Electoral Observation Mission
- Established: 2016 (9 years ago)
- Types: non-governmental organization
- Aim: election monitoring
- Country: Colombia

= Electoral Observation Mission (Colombia) =

The Colombian Electoral Observation Mission (Misión de Observación Electoral) or MOE is a Colombian network of civil society organisations involved in the training of citizens for election monitoring since 2006 and in running a crowdsourcing election monitoring website, "Pilas con el Voto", since 2011. It also cooperates in research projects studying election monitoring.

==Creation and aims==
The Electoral Observation Mission was created in 2006 with the primary aim of encouraging and coordinating the training of volunteers to observe elections in polling stations in Colombia. "Hundreds" of volunteers were involved in MOE's initial offline activities, prior to its development of an online component of election monitoring.

==Leadership, structure and funding==
As of 2024, the director of MOE was Alejandra Barrios Cabrera, a former student leader of "La Séptima Papeleta" (The Seventh Ballot), a citizens' movement created in response to the assassination of four presidential candidates prior to the 1990 election. MOE runs in practice as an "organisationally brokered network" of civil society groups including trade unions, indigenous organisations and universities according to political scientist Alice Mattoni. As of 2024, MOE had 35 regional offices.

As of 2024, MOE is a member of the Global Network of Domestic Election Monitors.

MOE is mainly funded by aid agencies including the United Nations Development Programme, European Union agencies, Swedish and United States federal government agencies, including the National Endowment for Democracy.

==Actions==
MOE's training of volunteers in the practical aspects of electoral monitoring are its main activity. It conducted 1636 electoral training workshops from 2006 to 2022. The presence of MOE observers in polling stations increased from being present in twenty percent of municipalities in 2007 to fifty percent in 2018, with an increased probability of observers in places where the risks of violence or fraud are higher. MOE expects observers to follow a protocol, answering both specific questions and open questions based on their observations, with the option to take photos or videos as evidence of electoral fraud.

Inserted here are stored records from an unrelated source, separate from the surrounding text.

-- ==== Sys2Proof/Formulas.lean ====
section
/-! DEFINITION. The formulas and sets of the rules a second time, as the spec writes them: on mathematical integers, with
`wrapW` (R9, R12) at every node, `sra`, `shl`, `tdiv` of R10, and sets as lists of register numbers. Only statements use
this file; the machine computes on bit vectors (`Machine/Fixed.lean`), and the statements say that the two agree. -/

namespace Sys2Proof.Formulas

open Sys2Proof.Machine

/-! ### R9 to R13 -/

/-- `wrapN(x)` (R9). -/
def wrap (n : Nat) (x : Int) : Int := Int.bmod x (2 ^ n)

/-- `wrap32` (R9). -/
def w32 (x : Int) : Int := wrap 32 x

/-- `wrap64` (R9). -/
def w64 (x : Int) : Int := wrap 64 x

/-- `sra(x, n) = floor(x / 2^n)` (R10). -/
def sra (x : Int) (n : Nat) : Int := x / 2 ^ n

/-- `shl(x, n) = x · 2^n`, not yet wrapped (R10). -/
def shl (x : Int) (n : Nat) : Int := x * 2 ^ n

/-- `tdiv(a, b)`, truncated toward zero, not yet wrapped (R10). -/
def tdiv (a b : Int) : Int := Int.tdiv a b

/-- `sext_N(v)` (R11). -/
def sext (n : Nat) (v : Int) : Int := if v < 2 ^ (n - 1) then v else v - 2 ^ n

/-- The 32-bit pattern `u32(v)` that `x[i] <- v` writes (R13). -/
def u32 (v : Int) : Word := BitVec.ofInt 32 v

/-- `s32(x[i])` of calibration register i (R13). -/
def calS (s : State) (i : Fin 26) : Int := s.cal[i].toInt

/-- `s32(x[32 + k])` (R13). -/
def rawS (s : State) (k : Fin 10) : Int := s.raw[k].toInt

/-- `s32(x[48 + k])` (R13). -/
def resS (s : State) (k : Fin 11) : Int := s.res[k].toInt

/-! ### R22, R25: the sets of a family, as register numbers -/

/-- `REQ[FAMILY]` (R22). -/
def req : Family → List Nat
  | .A => List.range' 0 12 ++ List.range' 13 6
  | .B => List.range' 0 26
  | .U => []

/-- `RAWSET[FAMILY]` (R25). -/
def rawset : Family → List Nat
  | .A => [32, 33, 34]
  | .B => [32, 33, 34, 35, 36]
  | .U => [37, 38, 39, 40, 41]

/-! ### Temperature -/

/-- `TempA` (R152). -/
def tempA (adc t1 t2 t3 : Int) : Int × Int :=
  let a := w32 (sra adc 3 - w32 (shl t1 1))
  let v1 := sra (w32 (a * t2)) 11
  let d := w32 (sra adc 4 - t1)
  let v2 := sra (w32 (sra (w32 (d * d)) 12 * t3)) 14
  let tfine := w32 (v1 + v2)
  let rt := sra (w32 (w32 (tfine * 5) + 128)) 8
  (tfine, rt)

/-- `TempB` (R153). -/
def tempB (adc t1 t2 t3 : Int) : Int × Int :=
  let a := w64 (sra adc 3 - w64 (shl t1 1))
  let v2 := sra (w64 (a * t2)) 11
  let h := sra a 1
  let v3 := sra (w64 (h * h)) 12
  let v3 := sra (w64 (v3 * w64 (shl t3 4))) 14
  let tfine := w32 (w64 (v2 + v3))
  let rt := sra (w32 (w32 (tfine * 5) + 128)) 8
  (tfine, rt)

/-! ### Pressure -/

/-- The intermediate denominator of `PressA`, `v1` after its third assignment (R155). -/
def pressADen (tf p1 p2 p3 : Int) : Int :=
  let v1 := w64 (tf - 128000)
  let v1 := w64 (sra (w64 (w64 (v1 * v1) * p3)) 8 + w64 (shl (w64 (v1 * p2)) 12))
  sra (w64 (w64 (140737488355328 + v1) * p1)) 33

/-- `PressA` (R155), before `u32`. -/
def pressA (adc tf p1 p2 p3 p4 p5 p6 p7 p8 p9 : Int) : Int :=
  let v1 := w64 (tf - 128000)
  let v2 := w64 (w64 (v1 * v1) * p6)
  let v2 := w64 (v2 + w64 (shl (w64 (v1 * p5)) 17))
  let v2 := w64 (v2 + w64 (shl p4 35))
  let v1 := pressADen tf p1 p2 p3
  if v1 = 0 then 0
  else
    let p := w64 (1048576 - adc)
    let p := w64 (tdiv (w64 (w64 (w64 (shl p 31) - v2) * 3125)) v1)
    let q := sra p 13
    let v1 := sra (w64 (w64 (p9 * q) * q)) 25
    let v2 := sra (w64 (p8 * p)) 19
    let p := w64 (sra (w64 (w64 (p + v1) + v2)) 8 + w64 (shl p7 4))
    p

/-- The intermediate denominator of `PressB`, `v1` after its last assignment before the test (R156). -/
def pressBDen (tf p1 p2 p3 : Int) : Int :=
  let v1 := w32 (sra tf 1 - 64000)
  let a := sra v1 2
  let v1 := w32 (sra (w32 (sra (w32 (a * a)) 13 * w32 (shl p3 5))) 3 + sra (w32 (p2 * v1)) 1)
  let v1 := sra v1 18
  sra (w32 (w32 (32768 + v1) * p1)) 15

/-- `PressB` (R156), before `u32`. -/
def pressB (adc tf p1 p2 p3 p4 p5 p6 p7 p8 p9 p10 : Int) : Int :=
  let v1 := w32 (sra tf 1 - 64000)
  let a := sra v1 2
  let v2 := sra (w32 (sra (w32 (a * a)) 11 * p6)) 2
  let v2 := w32 (v2 + w32 (shl (w32 (v1 * p5)) 1))
  let v2 := w32 (sra v2 2 + w32 (shl p4 16))
  let v1 := pressBDen tf p1 p2 p3
  if v1 = 0 then 0
  else
    let p := w32 (1048576 - adc)
    let p := w32 (w32 (p - sra v2 12) * 3125)
    let p := if p ≥ 1073741824 then w32 (shl (w32 (tdiv p v1)) 1) else w32 (tdiv (w32 (shl p 1)) v1)
    let b := sra p 3
    let v1 := sra (w32 (p9 * sra (w32 (b * b)) 13)) 12
    let v2 := sra (w32 (sra p 2 * p8)) 13
    let c := sra p 8
    let v3 := sra (w32 (w32 (w32 (c * c) * c) * p10)) 17
    w32 (p + sra (w32 (w32 (w32 (v1 + v2) + v3) + w32 (shl p7 7))) 4)

/-! ### Humidity -/

/-- `HumA` (R158). -/
def humA (adc tf h1 h2 h3 h4 h5 h6 : Int) : Int :=
  let x := w32 (tf - 76800)
  let a := w32 (w32 (w32 (shl adc 14) - w32 (shl h4 20)) - w32 (h5 * x))
  let a := sra (w32 (a + 16384)) 15
  let b := sra (w32 (x * h6)) 10
  let c := w32 (sra (w32 (x * h3)) 11 + 32768)
  let d := w32 (sra (w32 (b * c)) 10 + 2097152)
  let e := sra (w32 (w32 (d * h2) + 8192)) 14
  let v := w32 (a * e)
  let g := sra v 15
  let v := w32 (v - sra (w32 (sra (w32 (g * g)) 7 * h1)) 4)
  let v := if v < 0 then 0 else v
  let v := if v > 419430400 then 419430400 else v
  sra v 12

/-- `HumB` (R159). -/
def humB (adc tf h1 h2 h3 h4 h5 h6 h7 : Int) : Int :=
  let ts := sra (w32 (w32 (tf * 5) + 128)) 8
  let v1 := w32 (w32 (adc - w32 (h1 * 16)) - sra (w32 (tdiv (w32 (ts * h3)) 100)) 1)
  let i1 := w32 (tdiv (w32 (ts * h4)) 100)
  let i2 := w32 (tdiv (sra (w32 (ts * w32 (tdiv (w32 (ts * h5)) 100))) 6) 100)
  let v2 := sra (w32 (h2 * w32 (w32 (i1 + i2) + 16384))) 10
  let v3 := w32 (v1 * v2)
  let v4 := w32 (shl h6 7)
  let v4 := sra (w32 (v4 + w32 (tdiv (w32 (ts * h7)) 100))) 4
  let g := sra v3 14
  let v5 := sra (w32 (g * g)) 10
  let v6 := sra (w32 (v4 * v5)) 1
  let h := sra (w32 (sra (w32 (v3 + v6)) 10 * 1000)) 12
  if h > 100000 then 100000 else if h < 0 then 0 else h

/-! ### Gas, heater and ultraviolet -/

/-- LUT1 (R180). -/
def lut1 : List Int :=
  [2147483647, 2147483647, 2147483647, 2147483647, 2147483647, 2126008810, 2147483647, 2130303777,
   2147483647, 2147483647, 2143188679, 2136746228, 2147483647, 2126008810, 2147483647, 2147483647]

/-- LUT2 (R180). -/
def lut2 : List Int :=
  [4096000000, 2048000000, 1024000000, 512000000, 255744255, 127110228, 64000000, 32258064,
   16016016, 8000000, 4000000, 2000000, 1000000, 500000, 250000, 125000]

/-- `v1` of GASRES (R181). -/
def gasV1 (r : Nat) (rse : Int) : Int := sra (w64 (w64 (1340 + w64 (5 * rse)) * lut1.getD r 0)) 16

/-- The denominator `v2` of GASRES (R181). -/
def gasDen (adc : Int) (r : Nat) (rse : Int) : Int :=
  w64 (w64 (w64 (shl adc 15) - 16777216) + gasV1 r rse)

/-- The formula of GASRES (R181), before `u32`; r is the table index. -/
def gasres (adc : Int) (r : Nat) (rse : Int) : Int :=
  let v1 := gasV1 r rse
  let v2 := gasDen adc r rse
  if v2 = 0 then 0
  else
    let v3 := sra (w64 (lut2.getD r 0 * v1)) 9
    w64 (tdiv (w64 (v3 + sra v2 1)) v2)

/-- The formula of HEATRES (R183), a byte; imm is the operand, rt is R_T. -/
def heatres (imm rt g1 g2 g3 rr rv : Int) : Int :=
  let t := if imm > 400 then 400 else imm
  let amb := w32 (tdiv rt 100)
  let v1 := w32 (w32 (tdiv (w32 (amb * g3)) 1000) * 256)
  let k := w32 (tdiv (w32 (w32 (tdiv (w32 (w32 (w32 (g2 + 154009) * t) * 5)) 100) + 3276800)) 10)
  let v2 := w32 (w32 (g1 + 784) * k)
  let v3 := w32 (v1 + w32 (tdiv v2 2))
  let d1 := w32 (rr + 4)
  if d1 = 0 then 0
  else
    let v4 := w32 (tdiv v3 d1)
    let v5 := w32 (w32 (131 * rv) + 65536)
    if v5 = 0 then 0
    else
      let h := w32 (w32 (w32 (tdiv v4 v5) - 250) * 34)
      w32 (tdiv (w32 (h + 50)) 100) % 256

/-- What the loop of HEATDUR leaves below the sentinel, and the sentinel (R185). -/
def heatdur (imm : Nat) : Nat :=
  if imm ≥ 252 then 255 else if imm > 63 then imm / 4 + 64 * 1 else imm + 64 * 0

/-- `a100` of UVI (R187). -/
def uvA (ua c1 c2 dk : Int) : Int :=
  w64 (w64 (w64 (100 * w64 (ua - dk)) - w64 (222 * w64 (c1 - dk))) - w64 (133 * w64 (c2 - dk)))

/-- `b100` of UVI (R187). -/
def uvB (ub c1 c2 dk : Int) : Int :=
  w64 (w64 (w64 (100 * w64 (ub - dk)) - w64 (295 * w64 (c1 - dk))) - w64 (174 * w64 (c2 - dk)))

/-- R_UVI from a100 and b100 (R187), before `u32`. -/
def uvI (a100 b100 : Int) : Int :=
  let s := w64 (w64 (1461 * a100) + w64 (2591 * b100))
  if s ≤ 0 then 0 else s / 200000

end Sys2Proof.Formulas
end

Prior to each Colombian election, MOE publishes maps on its website showing the risks of electoral fraud or violence (murders, violent attacks, kidnapping) against community leaders and politicians in each of the approximately 1100 municipalities, along with details data and reports. In 2016, MOE published a combined electoral risk map that showed the results of the 2016 Colombian peace agreement referendum together with electoral risks from 1996 to 2011 related to both territorial control of armed opposition groups and to risks from former paramilitary groups that converted to banditry.

MOE cooperates in research projects related to election monitoring and election-related violence, including a study in 2020 on the effectiveness of social media advertising of electoral monitoring activities and a 2020 study together with the Netherlands Institute for Multiparty Democracy on electoral violence against community and political leaders during the COVID-19 pandemic.

On 3 August 2024, MOE published an analysis of the all the 2024 Venezuelan presidential election results publicly available at the time, finding that the disaggregated data provided by the opposition was self-consistent, and called for the Venezuelan National Electoral Council to publish the polling station tally sheets and audit the full chain of transmission of information.

==Pilas con el Voto==
Prior to the 2011 Colombian regional and municipal elections, MOE launched a website "Pilas con el Voto" (vote watch) for crowdsourcing the tasks of giving advice on poll observation techniques, gathering data on reports of irregularities, and for publishing its maps and other analyses of the data. MOE encourages the use of the data for filing complaints to authorities such as prosecutors and the Colombian ombudsman. MOE staff members have an "institutional interface" with several of these governmental agencies. The website allows both anonymous and non-anonymous reporting. MOE maintains relations with regional and national Colombian media. The effectiveness of the Pilas con el Voto website led to the Colombian authorities to created their own election fraud reporting website, "URIEL". In 2014 and 2015, 80% to 90% of the reports received by URIEL were provided by MOE.